Responses

I agree. I didn't like the fact that shou being his friend just let others keep talking bad about him when he knew danzou was not like that, and keep ignoring him just so he wouldn't look bad in front of all the other kids. No one even bother to ask why was he skipping school and if he was ok. What he did was wrong, but everyone that gets rape suffer in different ways.
What Danzou did was indeed horrible. But what was done to him was awful as well. No, it's no excuse for his actions, but it should be taken into account when judging the character. He was younger than Shou when he had his first experience at the hands of an older woman (that's rape btw). He was also treated as older and judged accordingly. He was robbed of his childhood because of that and had no place of belonging. He looked older yet he wasn't matured but was expected to act like and older person. And so that fracture in perception and reality is what comes in when he does what he does. Even in the end when he says "such horrible things I did to such a childish body" (or something along the lines), when he's a child himself, yet he can't identify as that.

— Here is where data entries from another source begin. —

-- ==== Sys2Proof/Laws/RegisterCore.lean ====
section
/-! SUPPORT. Cells of the register after the elementary updates, and the parts of a clock. -/

namespace Sys2Proof.Machine

theorem getLsbD_xorCell (t : Nfsr) (i : Nat) (b : Bool) (j : Nat) (hi : i < 293) :
    (xorCell t i b).getLsbD j = (t.getLsbD j ^^ (b && decide (i = j))) := by
  cases b
  · simp [xorCell]
  · by_cases hij : i = j
    · subst hij
      simp [xorCell, hi]
    · simp [xorCell, BitVec.getLsbD_twoPow, hij]

/-- The shifted register: the top cell is the injected bit, every other cell the next higher one (rule R128). -/
theorem getLsbD_shiftIn (t : Nfsr) (fp : Bool) {j : Nat} (hj : j < 293) :
    (shiftIn t fp).getLsbD j = if j = 292 then fp else t.getLsbD (j + 1) := by
  rw [shiftIn, getLsbD_xorCell _ _ _ _ (by omega), BitVec.getLsbD_ushiftRight]
  by_cases h : j = 292
  · subst h
    simp
  · rw [if_neg h, show (decide (292 = j)) = false from decide_eq_false (by omega), Nat.add_comm 1 j]
    simp

@[simp] theorem clock_reg (s : Nfsr) (dir : Direction) (b ca cb : Bool) :
    (clock s dir b ca cb).1 =
      shiftIn (diffuse s) (feedback (diffuse s) ca cb ^^ plainBit dir (ksg (diffuse s)) b) := by
  simp only [clock, fbk]

@[simp] theorem clock_out (s : Nfsr) (dir : Direction) (b ca cb : Bool) :
    (clock s dir b ca cb).2.1 = (ksg (diffuse s) ^^ b) := by
  simp only [clock, fbk, outBit]

@[simp] theorem clock_ks (s : Nfsr) (dir : Direction) (b ca cb : Bool) :
    (clock s dir b ca cb).2.2 = ksg (diffuse s) := by
  simp only [clock, fbk]

@[simp] theorem plainBit_enc (ks b : Bool) : plainBit .enc ks b = b := rfl
@[simp] theorem plainBit_dec (ks b : Bool) : plainBit .dec ks b = (ks ^^ b) := rfl

theorem getLsbD_setBit (v : Byte) (i : Nat) (b : Bool) (j : Nat) (hj : j < 8) :
    (setBit v i b).getLsbD j = if i = j then b else v.getLsbD j := by
  cases b <;> by_cases h : i = j
  · subst h; simp [setBit, hj]
  · simp [setBit, h, hj]
    intro _; omega
  · subst h; simp [setBit, hj]
  · simp [setBit, h]

end Sys2Proof.Machine
end

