-- ==== Sys2Proof/Tests/Slice0.lean ====
section
/-! SUPPORT. Small tests of the model, with the results that the spec's tables and vectors give, and for each statement
that has hypotheses a witness that meets them. -/

namespace Sys2Proof.Tests

open Sys2Proof Sys2Proof.Machine

/-! ### WellFormed: the ill-formed term of each check -/

theorem test_wf_ld8 : (Instr.ld8 65536 0).wellFormed = false := by decide
theorem test_wf_ld16 : (Instr.ld16 65536 0).wellFormed = false := by decide
theorem test_wf_ld32 : (Instr.ld32 65536 0).wellFormed = false := by decide
theorem test_wf_st8 : (Instr.st8 65536 0).wellFormed = false := by decide
theorem test_wf_st16 : (Instr.st16 65536 0).wellFormed = false := by decide
theorem test_wf_st32 : (Instr.st32 65536 0).wellFormed = false := by decide

/-! ### Decoding: words written out from rules R90, R95 and R99, bit 0 last -/

/-- Bits 31:4 are 0 and OP is 0 (rule R90). -/
theorem test_decode_nop : decode (.command 0b00000000000000000000000000000000#32) = .instr .nop := by decide
/-- OP is 1 (rule R90). -/
theorem test_decode_encrypt : decode (.command 0b00000000000000000000000000000001#32) = .instr .encrypt := by decide
/-- OP is 2 (rule R90). -/
theorem test_decode_decrypt : decode (.command 0b00000000000000000000000000000010#32) = .instr .decrypt := by decide
/-- OP is 3 (rule R90). -/
theorem test_decode_clear : decode (.command 0b00000000000000000000000000000011#32) = .instr .clear := by decide
/-- A bit above OP makes the word illegal (rule R96). -/
theorem test_decode_illegal : decode (.command 0b10000000000000000000000000000001#32) = .illegalCommand := by decide
/-- WE 0, SIZE 00, OFF 0x3004 (vector P4). -/
theorem test_decode_ld8 : decode (.request
    0b0_00_0011000000000100_00000000000000000000000000000000#51) = .instr (.ld8 0x3004 0) := by decide
/-- WE 0, SIZE 01, OFF 0x002E (rule R95). -/
theorem test_decode_ld16 : decode (.request
    0b0_01_0000000000101110_00000000000000000000000000000000#51) = .instr (.ld16 0x002E 0) := by decide
/-- WE 0, SIZE 10, OFF 0x0004 (rule R99, WAIT). -/
theorem test_decode_ld32 : decode (.request
    0b0_10_0000000000000100_00000000000000000000000000000000#51) = .instr (.ld32 0x0004 0) := by decide
/-- WE 1, SIZE 00, OFF 0x004F, WDATA 0x23 (vector P3). -/
theorem test_decode_st8 : decode (.request
    0b1_00_0000000001001111_00000000000000000000000000100011#51) = .instr (.st8 0x004F 0x23) := by decide
/-- WE 1, SIZE 01, OFF 0x1000, WDATA 0x4441 (vector P4). -/
theorem test_decode_st16 : decode (.request
    0b1_01_0001000000000000_00000000000000000100010001000001#51) = .instr (.st16 0x1000 0x4441) := by decide
/-- WE 1, SIZE 10, OFF 0x0004, WDATA 2 (rule R99, ACK). -/
theorem test_decode_st32 : decode (.request
    0b1_10_0000000000000100_00000000000000000000000000000010#51) = .instr (.st32 0x0004 2) := by decide
/-- SIZE 11 is reserved (rule R97). -/
theorem test_decode_reserved_size : decode (.request
    0b1_11_0000000000000100_00000000000000000000000000000010#51) = .reservedSize := by decide
/-- The table's words, as its rows number their bits. -/
theorem test_decodeTableWord : decodeTableWord 32 0x00000003 = some .clear
    ∧ decodeTableWord 56 0x4000000000000 = some (.st8 0 0) ∧ decodeTableWord 32 0x00000004 = none := by decide

/-! ### Taps, diffusion, clocks, bytes: vectors V1 to V4 and V6 -/

/-- The state whose cells of the list are 1 (the notation of spec/95_test_vectors.md). -/
def cells (l : List Nat) : Nfsr := l.foldl (fun t i => t ||| BitVec.twoPow 293 i) 0

/-- Vector V1. -/
theorem test_taps :
    [(false, false, false), (false, false, true), (false, true, false), (false, true, true),
     (true, false, false), (true, false, true), (true, true, false), (true, true, true)].map
      (fun v => (maj v.1 v.2.1 v.2.2, ch v.1 v.2.1 v.2.2)) =
    [(false, false), (false, true), (false, false), (true, true),
     (false, false), (true, false), (true, true), (true, true)] := by decide

/-- Vector V2, the columns (0,0) and (1,1) of some rows. -/
theorem test_fbk :
    [[], [0], [107], [196], [12], [154], [235], [235, 61], [244, 23], [66], [111], [230, 111]].map
      (fun l => (fbk (cells l) false false, fbk (cells l) true true)) =
    [((true, false), (true, false)), ((false, false), (false, false)), ((false, false), (false, false)),
     ((true, false), (false, false)), ((true, true), (false, true)), ((true, true), (false, true)),
     ((true, false), (true, false)), ((true, true), (false, true)), ((false, false), (false, false)),
     ((false, false), (false, false)), ((true, false), (true, false)), ((false, false), (false, false))] := by
  decide +kernel

/-- Vector V3. The row `[0, 61]` separates the listed order from the reverse order. -/
theorem test_diffuse :
    [[235], [230], [196], [193], [160], [154], [111], [107], [66], [61], [23], [0], [0, 61], [292], [1], []].map
      (fun l => diffuse (cells l)) =
    [[235, 289], [230, 289], [196, 230], [193, 230], [160, 193], [154, 193], [111, 154], [107, 154], [66, 107],
     [61, 107], [23, 61], [0, 61], [0, 107], [292], [1], []].map cells := by
  decide +kernel

/-- Vector V4, some rows. -/
theorem test_clock :
    clock 0 .enc false true true = (cells [292], false, false)
    ∧ clock 0 .dec true true true = (0, true, false)
    ∧ clock (cells [12]) .enc false true true = (cells [11], true, true)
    ∧ clock (cells [235]) .enc false false false = (cells [234, 288, 292], false, false)
    ∧ clock (cells [0]) .enc false false false = (cells [60], false, false)
    ∧ clock (BitVec.allOnes 293) .dec true true true = (BitVec.allOnes 293, false, true) := by
  decide +kernel

/-- Vector V6. Its last row is not among these: it contradicts rules R124 and R128 and its own neighbour by rule R153
(log entry 18). -/
theorem test_bytes :
    encryptByte ⟨0, 0⟩ 0x01 0xff 0xff = (⟨cells [286, 287, 288, 289, 290, 291, 292], 8⟩, 0x01, 0x00)
    ∧ encryptByte ⟨0, 0⟩ 0xa5 0xff 0x00 = (⟨cells [286, 288, 289, 291], 8⟩, 0xa5, 0x00)
    ∧ decryptByte ⟨0, 0⟩ 0xa5 0xff 0x00 = (⟨cells [286, 288, 289, 291], 8⟩, 0xa5)
    ∧ encryptByte ⟨0, 0⟩ 0x00 0xff 0xff = (⟨cells [285, 286, 287, 288, 289, 290, 291, 292], 8⟩, 0x00, 0x00)
    ∧ decryptByte ⟨BitVec.allOnes 293, 0⟩ 0x00 0xff 0xff = (⟨BitVec.allOnes 293 >>> 8, 8⟩, 0xff) := by
  decide +kernel

/-! ### Single steps -/

/-- The state after a step that goes on. -/
def after (s : State) : State :=
  match step s with
  | .next t => t
  | .fault _ => s
  | .refused _ => s

/-- The state with one host request to come. -/
def asked (s : State) (req : Request) : State := { s with events := [.host req] }

/-- The state with a command latched. -/
def latched (s : State) (op : Command) : State := { s with pending := some op }

/-- KEY = 00..0f, IV = 10..1f, AAD "AD" and the five bytes in MSG_IN (vector V8 row E3). -/
def hello (msg : List Byte) : State :=
  { State.reset with
    key := Bytes16.ofList [0x00, 0x01, 0x02, 0x03, 0x04, 0x05, 0x06, 0x07, 0x08, 0x09, 0x0a, 0x0b, 0x0c, 0x0d, 0x0e, 0x0f]
    iv := Bytes16.ofList [0x10, 0x11, 0x12, 0x13, 0x14, 0x15, 0x16, 0x17, 0x18, 0x19, 0x1a, 0x1b, 0x1c, 0x1d, 0x1e, 0x1f]
    aadLen := 2
    msgLen := 5
    mem := Memory.writeList (Memory.writeList [] 0x1000 [0x41, 0x44]) 0x2000 msg }

/-- "Hello". -/
def helloText : List Byte := [0x48, 0x65, 0x6c, 0x6c, 0x6f]
/-- The ciphertext of E3. -/
def helloCipher : List Byte := [0x6f, 0x39, 0x94, 0x78, 0xc9]
/-- The tag of E3. -/
def helloTag : Bytes16 := Bytes16.ofList
  [0xf3, 0x10, 0x57, 0x79, 0x1d, 0x81, 0xf1, 0xd6, 0xfb, 0xcc, 0x9a, 0x98, 0xc2, 0x44, 0x2e, 0xd2]

/-- The DECRYPT of E3, with the given tag. -/
def helloBack (tag : Bytes16) : State := { hello helloCipher with tagLen := 16, tagIn := tag }

/-- Vector V8 row E3: ciphertext, tag and clock count. -/
theorem test_encrypt_hello_run : (hello helloText).runEncrypt = ⟨helloCipher, helloTag, 2232⟩ := by decide +kernel

/-- Vector V8 row E3, column rt. -/
theorem test_decrypt_hello_run : (hello helloCipher).runDecrypt = ⟨helloText, helloTag, 2232⟩ := by decide +kernel

/-- Vectors V8 E3 and P4: what ENCRYPT leaves. -/
theorem test_encrypt_hello : engineEncrypt (hello helloText) = { hello helloText with
    done := true, result := .ok, clkcnt := 2232, tagOut := helloTag
    mem := (hello helloText).mem.writeList 0x3000 helloCipher } := by
  unfold engineEncrypt
  rw [test_encrypt_hello_run]
  decide +kernel

/-- Rule R206, the length just above the capacity: STATUS reads 0x42. -/
theorem test_encrypt_length_error :
    (after (latched { State.reset with msgLen := 4097 } .encrypt)).statusWord = 0x42 := by decide +kernel

/-- The run that DECRYPT makes does not depend on TAG_IN and TAG_LEN. -/
theorem helloBack_run (tag : Bytes16) : (helloBack tag).runDecrypt = ⟨helloText, helloTag, 2232⟩ := by
  rw [← test_decrypt_hello_run, State.runDecrypt_eq, State.runDecrypt_eq]
  rfl

/-- Vectors V8 E3 and P2: the message is released, TAG_OUT is not written. -/
theorem test_decrypt_hello : engineDecrypt (helloBack helloTag) = { helloBack helloTag with
    done := true, result := .ok, clkcnt := 2232, mem := (hello helloCipher).mem.writeList 0x3000 helloText } := by
  unfold engineDecrypt
  rw [helloBack_run]
  decide +kernel

/-- Vector P5: TAG_LEN = 15 gives STATUS 0x22. -/
theorem test_decrypt_tag_length : (after (latched { State.reset with tagLen := 15 } .decrypt)).statusWord = 0x22 := by
  decide +kernel

/-- Vector P5: CLEAR leaves STATUS 0x12, IV 0 and IRQ_EN as it was. -/
theorem test_clear :
    let t := after (latched { hello helloText with ie := true } .clear)
    t.statusWord = 0x12 ∧ t.iv = Bytes16.zero ∧ t.mem = [] ∧ t.ie = true ∧ t.irq = true := by decide +kernel

/-- Rule R207: writing NOP to CMD keeps a completion. -/
theorem test_nop :
    (after (asked { State.reset with done := true, result := .ok } 0x6000000000000#51)).statusWord = 0x12 := by
  decide +kernel

/-- Vector P4: KEY reads 0; MSG_OUT[4] after ENCRYPT. -/
theorem test_ld8 :
    (after (asked (hello helloText) 0x0002100000000#51)).resp = some ⟨false, 0⟩
    ∧ (after (asked { State.reset with mem := [(0x3004, 0xc9)] } 0x0300400000000#51)).resp = some ⟨false, 0xc9⟩ := by
  decide +kernel

/-- Vector P6 and rule R57: one byte of a control register is a bus error. -/
theorem test_ld8_register : (after (asked State.reset 0x0000400000000#51)).resp = some ⟨true, 0⟩ := by decide +kernel

/-- Rules R54, R58: two bytes, the lower offset in bits 7:0; an odd offset is a bus error. -/
theorem test_ld16 :
    (after (asked (hello helloText) 0x1100000000000#51)).resp = some ⟨false, 0x4441⟩
    ∧ (after (asked (hello helloText) 0x1100100000000#51)).resp = some ⟨true, 0⟩ := by decide +kernel

/-- Vector P4: LD32 of IV[0..4). -/
theorem test_ld32 : (after (asked (hello helloText) 0x2003000000000#51)).resp = some ⟨false, 0x13121110⟩ := by
  decide +kernel

/-- Vector P6 and rule R55: offset 0x001C is not mapped. -/
theorem test_ld32_unmapped : (after (asked State.reset 0x2001c00000000#51)).resp = some ⟨true, 0⟩ := by decide +kernel

/-- Vector P3: TAG_IN[15] takes the byte, TAG_IN[14] keeps its own. -/
theorem test_st8 :
    let t := after (asked (helloBack helloTag) 0x4004f00000023#51)
    t.tagIn.read 15 = 0x23 ∧ t.tagIn.read 14 = 0x2e := by decide +kernel

/-- Rule R30: TAG_OUT is read-only, and the write is answered without error. -/
theorem test_st8_read_only :
    after (asked State.reset 0x4005000000055#51) = { State.reset with resp := some ⟨false, 0⟩ } := by decide +kernel

/-- Vector P4: AAD = "AD". -/
theorem test_st16 : (after (asked State.reset 0x5100000004441#51)).mem = [(0x1000, 0x41), (0x1001, 0x44)] := by
  decide +kernel

/-- Vector P4: MSG_IN[0..4) = "Hell". -/
theorem test_st32 : (after (asked State.reset 0x620006c6c6548#51)).mem =
    [(0x2000, 0x48), (0x2001, 0x65), (0x2002, 0x6c), (0x2003, 0x6c)] := by decide +kernel

/-- Vectors P1 and P6: CMD ENCRYPT gives STATUS 1, CMD 4 gives STATUS 0x52. -/
theorem test_st32_command :
    (after (asked State.reset 0x6000000000001#51)).statusWord = 0x01
    ∧ (after (asked State.reset 0x6000000000004#51)).statusWord = 0x52 := by decide +kernel

/-- A row's word placed by the host's hook is what the next step runs. -/
theorem test_withFetchWord :
    (after (State.reset.withFetchWord 32 3)).statusWord = 0x12
    ∧ (after (State.reset.withFetchWord 56 0x4000000000000)).resp = some ⟨true, 0⟩ := by decide +kernel

/-! ### Witnesses: the hypotheses of the statements can be met -/

/-- A command latched in the reset state meets the invariant. -/
theorem latched_meets (op : Command) : (latched State.reset op).Inv where
  capacities := (by decide : State.reset.params.valid = true)
  canonical := rfl
  buffersOnly := rfl
  registerZero := rfl
  busyQuiet _ := ⟨rfl, rfl⟩
  doneHasResult h := by cases h
  outputsWithheld _ _ := ⟨rfl, fun _ _ => rfl⟩
  countZero _ := rfl
  countBound := (by decide : State.reset.clkcnt.toNat ≤ 67712)

theorem witness_DiffusionEqualsSimultaneousUpdate :
    ∀ j ∈ [0, 61, 107, 154, 193, 230, 289, 292], j < 293 := by decide

theorem witness_FeedbackReadsOnlyItsTaps :
    (292 < 293 ∧ 292 ∉ [12, 61, 154, 193, 235])
    ∧ (292 < 293 ∧ 292 ∉ [0, 12, 23, 61, 66, 107, 111, 154, 160, 193, 196, 230, 235, 244]) := by decide

theorem witness_ClockUpdatesEveryCell : (0 : Nat) < 292 ∧ (291 : Nat) < 292 := by decide

theorem witness_ByteAdapterRunsEightClocksLsbFirst : (0 : Nat) < 8 ∧ (7 : Nat) < 8 := by decide

theorem witness_ProcessMakesOneCallPerByte : 0 < helloText.length ∧ 4 < helloText.length := by decide

theorem witness_TagIsTheLastSixteenKeystreamBytes : (0 : Nat) < 16 ∧ (15 : Nat) < 16 := by decide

On the other hand, we have Shou who was granted the privilege of being perceived a child and holding onto it for a little more time. But that crashes down when confronted by force with the adult world Danzou was forcibly pulled into. Shou can and tries to fight against it, but the damage is done. He's world has changed and has to make a decision regarding that. Danzou realizes the damage he has done and tries to keep Shou a child but that's no longer an option. Shou is the one who can decide whether he accepts he can no longer be a child or try to forget everything.
It's an interesting manga if you can grasp the complexity of the characters. If you can't then you'll just see rape and Danzou as the bad guy, when that is not the point of this manga.